We will generate context embeddings based on the categorical metadata fields cell_type and tissue using the {class}`mmcontext.pp.CategoryEmbedder` class.
The method is based on creating an embedding of the individual categories of a cell with a text model. The `embeddings_file_path` points to a dictionary that contains embeddings for a range of cell types and tissues from the cellxgene corpus, thereby allowing the method to work without needing an API call. Only if some categories are not found in the dictionary the api will be used. If only a few are unknown, these will just be filled with a zero embedding. The `unkown_threshold` parameter controls how many new categories are needed to use the API. For that of course an API Key will be needed, which has to be set as an environmental variable "OPENAI_API_KEY". 

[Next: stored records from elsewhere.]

-- ==== Sys2Proof/Certificates/Slice0/Obligations.lean ====
section
/-!
DEFINITION. The statements for the provers.
-/

open Sys2Proof Sys2Proof.Machine

/-- A step carries out the command at the front of the queue, on the state with the queue's rest. -/
def Obligations.StepRunsTheFrontCommand : Prop :=
  ∀ (c : Instr) (rest : List Instr) (s : State), step { s with pending := c :: rest } = exec c { s with pending := rest }

/-- A step on an empty queue (R6, R468, R488; the tick's place is a DESIGN CHOICE of the model). -/
def Obligations.TickOfDcount : Prop :=
  ∀ (s : State), s.pending = [] →
    (s.clk.vaon33 = false → step s = .next s) ∧
    (s.clk.vaon33 = true → ∃ t, step s = .next t ∧ t.clk = { s.clk with
        dcount := (s.clk.dcount + 1) % 2 ^ 64
        fc := if s.pllRuns 8 then s.clk.fc + fclkMhz s.pwr.op else s.clk.fc } ∧
      t = { s with clk := t.clk, pwr := { s.pwr with doms := t.pwr.doms } } ∧
      ∀ d, t.dom d = s.dom d ∨ ((s.dom d).st = .on ∧ t.dom d = { s.dom d with usedAt := t.clk.dcount }))

/-- Every command completes in every state, and one with a number out of range is answered PROTOCOL (R16). -/
def Obligations.CommandsComplete : Prop :=
  ∀ (c : Instr) (s : State),
    (wellFormed c = true → ∃ t, exec c s = .next t) ∧ (wellFormed c = false → exec c s = .next (s.emit (.refused stProtocol)))

/-- The state right after reset. -/
def Obligations.StateAtReset : Prop :=
  let r := State.reset
  r.clk.dcount = 0 ∧ r.log.entries = [] ∧ r.log.next = 0 ∧ r.log.seq = 0 ∧ r.log.count = 0 ∧ (∀ ix sub, ix < 0x8000 → sub < 256 →
    r.obj ix sub = if ix = 0x2012 ∧ sub = 103 then 128 else objDefault ix sub) ∧
  (∀ p < 105, r.obj 0x2011 (p + 1) = 0) ∧ r.mgmt.esm = .init ∧ (∀ b < 32, ∀ d < 4, (r.drawer b d).st = .empty) ∧
  r.jig.graphs = [] ∧ r.jig.tasks = [] ∧ r.srv.entries = [] ∧ (∀ l < 32, (r.lnk l).st = .off) ∧ (∀ f < 64, r.keyState f = 0) ∧
  r.pending = [] ∧ Memory.wf r.mem = true ∧ ∀ a, memGet r.mem a = 0

/-- exec leaves the queue as it was. -/
def Obligations.QueueKept : Prop :=
  (∀ (c : Instr) (s t : State), exec c s = .next t → t.pending = s.pending) ∧
  (∀ (s t : State), step s = .next t → t.pending = s.pending.tail)

/-- Every step keeps `Memory.wf`. -/
def Obligations.MemoryKept : Prop :=
  ∀ (s t : State), Memory.wf s.mem = true → step s = .next t → Memory.wf t.mem = true

/-- Every step keeps each floor where it is or raises it (R405). -/
def Obligations.FloorsKept : Prop :=
  ∀ (s t : State) (kind n : Nat), FloorAtLeast kind n s → step s = .next t → FloorAtLeast kind n t

/-- WINDOW_INTERVAL_START (R520). A length of 0 counts as 1 ns. -/
def Obligations.WindowsOfTime : Prop :=
  ∀ (s : State) (w : Nat), w < 5 →
    let start := tget s.clk.winStart w
    let len := max 1 (tgetD s.clk.winLen w (s.winLength w))
    (s.clk.dcount < start + len → exec (.windowIntervalStart w) s = .next s) ∧
    (start + len ≤ s.clk.dcount → Answers (.windowIntervalStart w) s (fun t =>
      (∃ k, 0 < k ∧ tget t.clk.winStart w = start + k * len) ∧ tget t.clk.winStart w ≤ s.clk.dcount ∧
      s.clk.dcount < tget t.clk.winStart w + len ∧ tgetD t.clk.winLen w 0 = s.winLength w ∧
      (∀ v, v ≠ w → tget t.clk.winStart v = tget s.clk.winStart v ∧ ∀ x, tgetD t.clk.winLen v x = tgetD s.clk.winLen v x) ∧
      t.code = { s.code with sym := if w = 0 then [] else s.code.sym } ∧
      t.trust = { s.trust with tagFails := if w = 1 then [] else s.trust.tagFails } ∧
      t.link = { s.link with laneWin := if w = 2 then [] else s.link.laneWin } ∧
      t.ren = { s.ren with fabCorr := if w = 3 then [] else s.ren.fabCorr, fabUnc := if w = 4 then [] else s.ren.fabUnc } ∧
      t = { s with code := t.code, trust := t.trust, link := t.link, ren := t.ren, clk := { s.clk with
        winStart := t.clk.winStart, winLen := t.clk.winLen } }))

We will use the precomputed data embeddings stored in `adata.obsm['scvi']` as our data embeddings

In [9]:
# Import the CategoryEmbedder class
from mmcontext.pp import CategoryEmbedder, Embedder

# Specify the categories to embed
categories = ["cell_type", "tissue"]

# Initialize the CategoryEmbedder
category_embedder = CategoryEmbedder(
    metadata_categories=categories,
    model="text-embedding-3-small",
    combination_method="average",
    embeddings_file_path="../../data/emb_dicts/category_embeddings_text-embedding-3-small_metadata_embeddings.pkl.gz",
)
# Initialize the Embedder without embedders
embedder = Embedder(context_embedder=category_embedder, data_embedder=None)

# Create embeddings using external embeddings
embedder.create_embeddings(adata, data_embeddings=adata.obsm["scvi"])

# Confirm the shape of the context embeddings
print("Context Embeddings Shape:", adata.obsm["c_emb"].shape)
print("Data Embeddings Shape:", adata.obsm["d_emb"].shape)

mmcontext.pp.context_embedder - INFO - Loaded embeddings from file.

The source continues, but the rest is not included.